Stored items:
##########
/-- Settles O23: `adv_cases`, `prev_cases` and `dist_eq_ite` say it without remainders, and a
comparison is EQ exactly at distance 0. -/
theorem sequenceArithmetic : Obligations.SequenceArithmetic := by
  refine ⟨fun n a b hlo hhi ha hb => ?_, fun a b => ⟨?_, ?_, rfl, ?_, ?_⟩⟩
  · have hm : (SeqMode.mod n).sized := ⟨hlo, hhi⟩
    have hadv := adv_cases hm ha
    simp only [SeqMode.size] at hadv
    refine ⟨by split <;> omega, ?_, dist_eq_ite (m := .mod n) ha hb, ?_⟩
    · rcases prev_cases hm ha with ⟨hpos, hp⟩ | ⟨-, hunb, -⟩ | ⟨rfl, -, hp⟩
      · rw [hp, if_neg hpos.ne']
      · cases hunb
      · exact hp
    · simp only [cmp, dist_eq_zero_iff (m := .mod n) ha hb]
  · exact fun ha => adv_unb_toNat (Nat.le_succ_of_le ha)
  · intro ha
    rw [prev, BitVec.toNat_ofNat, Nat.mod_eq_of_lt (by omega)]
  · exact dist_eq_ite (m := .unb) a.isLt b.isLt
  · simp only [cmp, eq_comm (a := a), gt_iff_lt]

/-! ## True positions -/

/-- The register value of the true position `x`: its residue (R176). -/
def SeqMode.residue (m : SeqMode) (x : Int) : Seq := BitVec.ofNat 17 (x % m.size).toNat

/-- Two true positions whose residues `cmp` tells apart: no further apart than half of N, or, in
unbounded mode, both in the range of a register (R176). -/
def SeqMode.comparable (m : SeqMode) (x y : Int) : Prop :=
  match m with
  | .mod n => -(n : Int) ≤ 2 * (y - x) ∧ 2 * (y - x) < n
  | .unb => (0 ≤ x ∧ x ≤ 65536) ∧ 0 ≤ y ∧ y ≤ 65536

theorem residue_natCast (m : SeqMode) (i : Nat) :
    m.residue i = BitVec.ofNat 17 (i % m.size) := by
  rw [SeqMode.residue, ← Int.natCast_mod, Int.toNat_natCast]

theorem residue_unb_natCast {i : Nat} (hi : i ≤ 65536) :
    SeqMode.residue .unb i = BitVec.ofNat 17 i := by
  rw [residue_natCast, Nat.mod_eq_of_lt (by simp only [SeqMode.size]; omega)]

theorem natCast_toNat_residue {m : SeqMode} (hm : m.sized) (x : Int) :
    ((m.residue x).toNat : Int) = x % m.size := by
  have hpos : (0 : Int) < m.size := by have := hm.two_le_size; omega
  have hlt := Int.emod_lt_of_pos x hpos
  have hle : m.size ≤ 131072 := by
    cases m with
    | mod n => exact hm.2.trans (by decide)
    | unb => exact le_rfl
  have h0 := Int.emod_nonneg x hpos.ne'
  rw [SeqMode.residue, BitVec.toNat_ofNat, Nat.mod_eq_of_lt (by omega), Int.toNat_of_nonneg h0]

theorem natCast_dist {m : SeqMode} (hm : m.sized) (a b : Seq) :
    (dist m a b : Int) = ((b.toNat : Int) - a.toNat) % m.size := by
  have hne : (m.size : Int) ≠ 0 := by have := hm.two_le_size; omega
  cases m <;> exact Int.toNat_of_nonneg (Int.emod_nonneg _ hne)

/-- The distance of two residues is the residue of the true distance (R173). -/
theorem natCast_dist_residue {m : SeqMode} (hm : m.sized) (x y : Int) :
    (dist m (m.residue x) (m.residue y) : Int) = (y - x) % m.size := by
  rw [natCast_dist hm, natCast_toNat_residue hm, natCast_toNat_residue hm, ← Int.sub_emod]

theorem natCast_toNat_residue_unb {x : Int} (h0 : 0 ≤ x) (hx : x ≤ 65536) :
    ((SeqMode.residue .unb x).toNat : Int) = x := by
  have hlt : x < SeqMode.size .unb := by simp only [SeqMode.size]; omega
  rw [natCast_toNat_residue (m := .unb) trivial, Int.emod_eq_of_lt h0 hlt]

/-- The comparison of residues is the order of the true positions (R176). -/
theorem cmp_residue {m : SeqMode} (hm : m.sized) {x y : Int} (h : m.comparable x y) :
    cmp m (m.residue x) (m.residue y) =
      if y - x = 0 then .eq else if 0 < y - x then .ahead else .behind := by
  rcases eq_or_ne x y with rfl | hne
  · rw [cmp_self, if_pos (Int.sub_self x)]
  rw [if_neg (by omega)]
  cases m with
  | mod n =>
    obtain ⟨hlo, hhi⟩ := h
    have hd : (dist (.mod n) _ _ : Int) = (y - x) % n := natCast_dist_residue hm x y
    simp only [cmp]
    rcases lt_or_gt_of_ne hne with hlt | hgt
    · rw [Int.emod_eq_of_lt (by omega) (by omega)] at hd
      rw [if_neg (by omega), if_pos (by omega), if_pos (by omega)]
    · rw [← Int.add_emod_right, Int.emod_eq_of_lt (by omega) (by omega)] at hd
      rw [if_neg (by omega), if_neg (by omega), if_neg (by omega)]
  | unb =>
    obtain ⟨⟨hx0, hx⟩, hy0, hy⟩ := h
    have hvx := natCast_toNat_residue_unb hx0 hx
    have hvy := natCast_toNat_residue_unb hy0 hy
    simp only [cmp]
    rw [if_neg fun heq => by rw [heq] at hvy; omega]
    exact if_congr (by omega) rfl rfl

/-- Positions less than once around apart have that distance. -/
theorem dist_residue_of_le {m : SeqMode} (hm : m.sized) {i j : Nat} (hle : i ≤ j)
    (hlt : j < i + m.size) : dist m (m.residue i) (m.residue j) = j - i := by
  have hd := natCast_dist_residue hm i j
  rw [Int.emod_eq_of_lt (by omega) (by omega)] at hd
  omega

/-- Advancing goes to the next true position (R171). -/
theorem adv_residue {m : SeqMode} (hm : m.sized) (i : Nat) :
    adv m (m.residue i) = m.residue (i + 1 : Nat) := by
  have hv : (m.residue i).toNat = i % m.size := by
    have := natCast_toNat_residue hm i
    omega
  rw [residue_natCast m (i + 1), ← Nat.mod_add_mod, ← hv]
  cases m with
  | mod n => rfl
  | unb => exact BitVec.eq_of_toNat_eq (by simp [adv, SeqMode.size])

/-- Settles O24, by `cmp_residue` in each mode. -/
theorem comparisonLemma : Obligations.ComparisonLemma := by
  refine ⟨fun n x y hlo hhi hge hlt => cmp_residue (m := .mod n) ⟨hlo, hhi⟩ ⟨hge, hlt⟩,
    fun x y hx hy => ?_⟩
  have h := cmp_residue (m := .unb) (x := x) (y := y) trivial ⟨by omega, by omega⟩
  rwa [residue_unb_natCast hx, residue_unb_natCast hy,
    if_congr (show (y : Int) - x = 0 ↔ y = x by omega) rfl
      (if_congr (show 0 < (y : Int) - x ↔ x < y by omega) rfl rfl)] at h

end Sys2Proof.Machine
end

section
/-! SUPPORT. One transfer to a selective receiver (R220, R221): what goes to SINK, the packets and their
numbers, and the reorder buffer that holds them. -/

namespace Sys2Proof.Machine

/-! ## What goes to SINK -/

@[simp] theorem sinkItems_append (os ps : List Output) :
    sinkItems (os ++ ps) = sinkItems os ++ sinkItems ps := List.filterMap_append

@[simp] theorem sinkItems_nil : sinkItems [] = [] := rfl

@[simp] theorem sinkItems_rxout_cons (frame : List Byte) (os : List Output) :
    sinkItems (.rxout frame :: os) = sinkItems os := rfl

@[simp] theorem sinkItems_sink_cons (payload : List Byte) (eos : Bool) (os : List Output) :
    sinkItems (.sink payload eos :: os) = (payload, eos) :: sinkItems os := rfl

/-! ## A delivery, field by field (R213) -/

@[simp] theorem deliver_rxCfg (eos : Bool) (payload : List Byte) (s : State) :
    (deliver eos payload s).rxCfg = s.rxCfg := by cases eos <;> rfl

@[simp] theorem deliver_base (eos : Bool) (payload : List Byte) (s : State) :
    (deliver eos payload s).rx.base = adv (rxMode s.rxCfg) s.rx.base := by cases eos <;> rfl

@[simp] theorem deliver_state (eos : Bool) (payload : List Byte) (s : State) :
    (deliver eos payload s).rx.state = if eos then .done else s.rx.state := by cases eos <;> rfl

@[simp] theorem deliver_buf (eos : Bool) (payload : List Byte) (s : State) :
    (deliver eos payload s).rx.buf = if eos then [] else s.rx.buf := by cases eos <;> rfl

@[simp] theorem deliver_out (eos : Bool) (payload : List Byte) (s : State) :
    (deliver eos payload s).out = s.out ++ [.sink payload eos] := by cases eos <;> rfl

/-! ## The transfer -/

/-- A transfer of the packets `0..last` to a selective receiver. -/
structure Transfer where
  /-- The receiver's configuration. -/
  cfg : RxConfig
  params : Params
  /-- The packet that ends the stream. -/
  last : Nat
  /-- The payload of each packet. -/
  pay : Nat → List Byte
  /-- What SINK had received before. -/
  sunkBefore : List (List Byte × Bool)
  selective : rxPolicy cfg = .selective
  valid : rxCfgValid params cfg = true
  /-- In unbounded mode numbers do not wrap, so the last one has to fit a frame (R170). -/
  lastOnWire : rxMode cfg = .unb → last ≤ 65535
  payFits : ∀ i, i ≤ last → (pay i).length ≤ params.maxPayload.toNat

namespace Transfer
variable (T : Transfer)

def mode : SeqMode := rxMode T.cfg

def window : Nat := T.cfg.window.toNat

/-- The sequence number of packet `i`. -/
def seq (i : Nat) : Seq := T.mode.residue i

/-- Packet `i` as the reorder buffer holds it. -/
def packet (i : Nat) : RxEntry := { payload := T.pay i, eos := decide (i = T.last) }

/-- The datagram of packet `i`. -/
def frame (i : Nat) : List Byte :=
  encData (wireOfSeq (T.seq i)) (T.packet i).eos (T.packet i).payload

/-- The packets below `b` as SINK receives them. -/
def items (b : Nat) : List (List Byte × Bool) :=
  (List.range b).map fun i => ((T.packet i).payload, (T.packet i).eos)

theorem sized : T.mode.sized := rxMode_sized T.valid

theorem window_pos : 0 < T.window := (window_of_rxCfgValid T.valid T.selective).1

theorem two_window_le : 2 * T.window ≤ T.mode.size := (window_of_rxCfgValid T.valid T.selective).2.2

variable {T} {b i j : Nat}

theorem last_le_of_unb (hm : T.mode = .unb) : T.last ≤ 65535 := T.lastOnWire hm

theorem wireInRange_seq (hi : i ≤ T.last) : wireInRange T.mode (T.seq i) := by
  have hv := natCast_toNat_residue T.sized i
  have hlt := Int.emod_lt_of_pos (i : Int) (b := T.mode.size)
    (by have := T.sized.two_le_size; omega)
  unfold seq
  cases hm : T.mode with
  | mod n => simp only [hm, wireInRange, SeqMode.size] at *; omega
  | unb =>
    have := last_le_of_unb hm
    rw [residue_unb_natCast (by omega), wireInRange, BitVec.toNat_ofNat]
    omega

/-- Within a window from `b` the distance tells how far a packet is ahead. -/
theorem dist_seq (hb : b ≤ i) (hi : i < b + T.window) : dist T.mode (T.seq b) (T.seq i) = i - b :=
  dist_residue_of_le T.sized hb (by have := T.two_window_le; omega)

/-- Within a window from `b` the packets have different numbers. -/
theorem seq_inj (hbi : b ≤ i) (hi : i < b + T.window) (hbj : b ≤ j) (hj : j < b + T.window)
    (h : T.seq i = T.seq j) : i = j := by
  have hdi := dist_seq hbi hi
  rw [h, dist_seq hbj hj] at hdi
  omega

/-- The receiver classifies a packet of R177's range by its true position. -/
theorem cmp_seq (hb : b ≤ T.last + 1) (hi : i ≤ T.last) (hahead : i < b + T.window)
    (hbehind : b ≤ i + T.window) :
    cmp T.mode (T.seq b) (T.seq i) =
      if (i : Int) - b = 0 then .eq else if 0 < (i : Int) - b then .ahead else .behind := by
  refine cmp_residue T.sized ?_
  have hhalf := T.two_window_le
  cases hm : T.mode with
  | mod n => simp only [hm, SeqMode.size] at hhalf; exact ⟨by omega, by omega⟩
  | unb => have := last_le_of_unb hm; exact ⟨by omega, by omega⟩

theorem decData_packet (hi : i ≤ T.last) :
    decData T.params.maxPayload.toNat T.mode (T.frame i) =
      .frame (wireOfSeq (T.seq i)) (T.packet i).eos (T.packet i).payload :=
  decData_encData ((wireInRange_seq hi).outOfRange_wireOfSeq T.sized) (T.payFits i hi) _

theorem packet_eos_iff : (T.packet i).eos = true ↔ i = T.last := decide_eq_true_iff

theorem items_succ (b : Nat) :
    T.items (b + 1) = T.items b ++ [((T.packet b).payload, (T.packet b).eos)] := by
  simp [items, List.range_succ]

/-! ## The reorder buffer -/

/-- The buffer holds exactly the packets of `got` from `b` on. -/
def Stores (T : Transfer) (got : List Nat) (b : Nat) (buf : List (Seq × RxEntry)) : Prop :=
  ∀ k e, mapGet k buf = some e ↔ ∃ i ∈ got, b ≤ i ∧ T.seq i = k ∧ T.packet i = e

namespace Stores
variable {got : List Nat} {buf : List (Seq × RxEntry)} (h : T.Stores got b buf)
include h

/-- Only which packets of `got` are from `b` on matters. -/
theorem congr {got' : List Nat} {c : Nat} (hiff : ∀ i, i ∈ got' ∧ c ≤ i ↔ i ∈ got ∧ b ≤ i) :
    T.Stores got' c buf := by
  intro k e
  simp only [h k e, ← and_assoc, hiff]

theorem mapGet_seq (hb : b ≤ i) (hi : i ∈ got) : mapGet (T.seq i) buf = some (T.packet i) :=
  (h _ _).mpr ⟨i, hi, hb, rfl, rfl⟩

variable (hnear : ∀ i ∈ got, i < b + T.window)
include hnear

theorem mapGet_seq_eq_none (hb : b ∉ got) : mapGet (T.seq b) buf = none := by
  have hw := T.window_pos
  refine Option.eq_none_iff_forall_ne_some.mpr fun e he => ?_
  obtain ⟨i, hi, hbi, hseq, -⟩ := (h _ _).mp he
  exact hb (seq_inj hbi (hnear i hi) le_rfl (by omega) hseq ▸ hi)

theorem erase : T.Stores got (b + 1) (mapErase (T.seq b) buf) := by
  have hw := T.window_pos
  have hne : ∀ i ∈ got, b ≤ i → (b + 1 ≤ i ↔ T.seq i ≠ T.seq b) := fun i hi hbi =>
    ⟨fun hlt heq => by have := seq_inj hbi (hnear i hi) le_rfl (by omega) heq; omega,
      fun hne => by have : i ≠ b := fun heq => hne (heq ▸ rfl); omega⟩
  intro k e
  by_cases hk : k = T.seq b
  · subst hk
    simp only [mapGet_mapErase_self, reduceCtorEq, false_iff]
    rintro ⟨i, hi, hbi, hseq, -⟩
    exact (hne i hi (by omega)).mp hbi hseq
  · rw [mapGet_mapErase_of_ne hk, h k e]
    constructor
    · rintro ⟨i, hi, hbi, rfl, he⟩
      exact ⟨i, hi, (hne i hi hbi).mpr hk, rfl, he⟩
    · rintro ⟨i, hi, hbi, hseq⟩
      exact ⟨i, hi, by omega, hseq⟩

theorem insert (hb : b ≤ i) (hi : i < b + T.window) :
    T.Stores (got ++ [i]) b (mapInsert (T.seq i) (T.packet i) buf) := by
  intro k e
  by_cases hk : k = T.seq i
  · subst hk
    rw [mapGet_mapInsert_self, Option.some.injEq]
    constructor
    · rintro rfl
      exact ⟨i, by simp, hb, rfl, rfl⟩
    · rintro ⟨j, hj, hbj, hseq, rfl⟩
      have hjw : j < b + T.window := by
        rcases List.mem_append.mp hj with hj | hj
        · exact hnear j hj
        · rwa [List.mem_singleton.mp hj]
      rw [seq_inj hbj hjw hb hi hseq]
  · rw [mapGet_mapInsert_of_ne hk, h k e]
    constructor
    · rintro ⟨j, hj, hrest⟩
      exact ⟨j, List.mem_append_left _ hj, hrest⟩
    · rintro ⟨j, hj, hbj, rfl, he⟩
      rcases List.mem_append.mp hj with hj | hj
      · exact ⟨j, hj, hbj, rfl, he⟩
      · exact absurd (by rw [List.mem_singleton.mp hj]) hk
##########
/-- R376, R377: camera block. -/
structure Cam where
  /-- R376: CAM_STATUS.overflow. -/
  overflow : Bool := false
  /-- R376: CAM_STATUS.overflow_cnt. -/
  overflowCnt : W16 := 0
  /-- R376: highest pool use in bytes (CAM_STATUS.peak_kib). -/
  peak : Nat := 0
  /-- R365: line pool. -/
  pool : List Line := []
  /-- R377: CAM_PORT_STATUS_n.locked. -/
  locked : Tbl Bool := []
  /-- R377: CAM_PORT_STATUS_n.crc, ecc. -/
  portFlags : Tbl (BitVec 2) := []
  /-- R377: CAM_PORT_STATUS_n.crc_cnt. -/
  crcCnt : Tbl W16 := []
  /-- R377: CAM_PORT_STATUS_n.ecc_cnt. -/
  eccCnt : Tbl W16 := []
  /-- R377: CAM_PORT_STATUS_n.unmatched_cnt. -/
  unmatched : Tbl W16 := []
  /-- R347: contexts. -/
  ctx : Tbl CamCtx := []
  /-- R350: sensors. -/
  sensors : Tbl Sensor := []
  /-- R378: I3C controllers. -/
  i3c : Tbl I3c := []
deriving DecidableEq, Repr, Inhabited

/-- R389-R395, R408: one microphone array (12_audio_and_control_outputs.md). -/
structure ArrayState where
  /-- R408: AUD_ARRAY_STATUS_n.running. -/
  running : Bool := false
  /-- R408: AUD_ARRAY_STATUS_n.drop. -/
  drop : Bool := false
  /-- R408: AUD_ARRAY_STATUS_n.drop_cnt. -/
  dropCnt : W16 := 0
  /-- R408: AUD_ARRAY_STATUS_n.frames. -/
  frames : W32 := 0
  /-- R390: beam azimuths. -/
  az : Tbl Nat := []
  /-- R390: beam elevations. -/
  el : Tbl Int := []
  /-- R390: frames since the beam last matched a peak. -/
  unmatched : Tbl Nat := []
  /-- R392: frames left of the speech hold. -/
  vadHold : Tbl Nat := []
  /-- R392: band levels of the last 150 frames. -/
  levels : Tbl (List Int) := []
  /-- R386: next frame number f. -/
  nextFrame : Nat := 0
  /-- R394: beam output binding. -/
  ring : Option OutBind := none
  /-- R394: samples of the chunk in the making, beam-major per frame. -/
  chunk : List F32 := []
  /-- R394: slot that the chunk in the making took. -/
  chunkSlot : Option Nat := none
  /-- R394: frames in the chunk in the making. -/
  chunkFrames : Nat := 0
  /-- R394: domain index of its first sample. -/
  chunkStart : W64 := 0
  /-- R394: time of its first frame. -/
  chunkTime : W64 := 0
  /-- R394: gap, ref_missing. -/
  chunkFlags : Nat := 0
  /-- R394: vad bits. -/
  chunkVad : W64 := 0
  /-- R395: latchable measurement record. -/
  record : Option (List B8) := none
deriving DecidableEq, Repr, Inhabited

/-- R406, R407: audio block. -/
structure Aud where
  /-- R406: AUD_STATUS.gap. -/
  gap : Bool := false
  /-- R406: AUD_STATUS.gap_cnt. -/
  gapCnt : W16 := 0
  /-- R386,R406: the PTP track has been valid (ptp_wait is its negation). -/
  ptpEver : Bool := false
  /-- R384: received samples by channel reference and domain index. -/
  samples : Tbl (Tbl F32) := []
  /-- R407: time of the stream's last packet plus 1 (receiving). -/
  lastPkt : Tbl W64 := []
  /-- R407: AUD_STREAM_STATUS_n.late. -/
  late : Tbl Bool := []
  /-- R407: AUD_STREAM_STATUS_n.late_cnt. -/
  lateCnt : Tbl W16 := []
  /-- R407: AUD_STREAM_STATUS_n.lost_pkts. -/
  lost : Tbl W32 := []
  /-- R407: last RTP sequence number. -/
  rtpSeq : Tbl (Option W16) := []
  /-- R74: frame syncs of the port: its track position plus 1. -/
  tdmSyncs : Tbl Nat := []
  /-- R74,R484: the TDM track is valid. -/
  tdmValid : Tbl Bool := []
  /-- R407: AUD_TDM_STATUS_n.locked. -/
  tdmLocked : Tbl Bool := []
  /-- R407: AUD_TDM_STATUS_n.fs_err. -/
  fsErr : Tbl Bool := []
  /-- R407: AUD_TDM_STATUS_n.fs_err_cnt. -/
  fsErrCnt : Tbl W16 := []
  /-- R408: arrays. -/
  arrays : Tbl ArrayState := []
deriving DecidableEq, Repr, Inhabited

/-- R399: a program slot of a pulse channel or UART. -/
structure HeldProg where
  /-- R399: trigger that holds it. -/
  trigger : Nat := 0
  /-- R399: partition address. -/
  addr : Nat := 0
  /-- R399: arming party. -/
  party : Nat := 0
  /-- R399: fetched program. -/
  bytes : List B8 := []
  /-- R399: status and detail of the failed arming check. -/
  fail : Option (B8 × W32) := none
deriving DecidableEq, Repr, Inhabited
##########
• _What you need to do_
Determine how many lines of the data contain "apart" and give nothing but that number.

• _Written answer_
2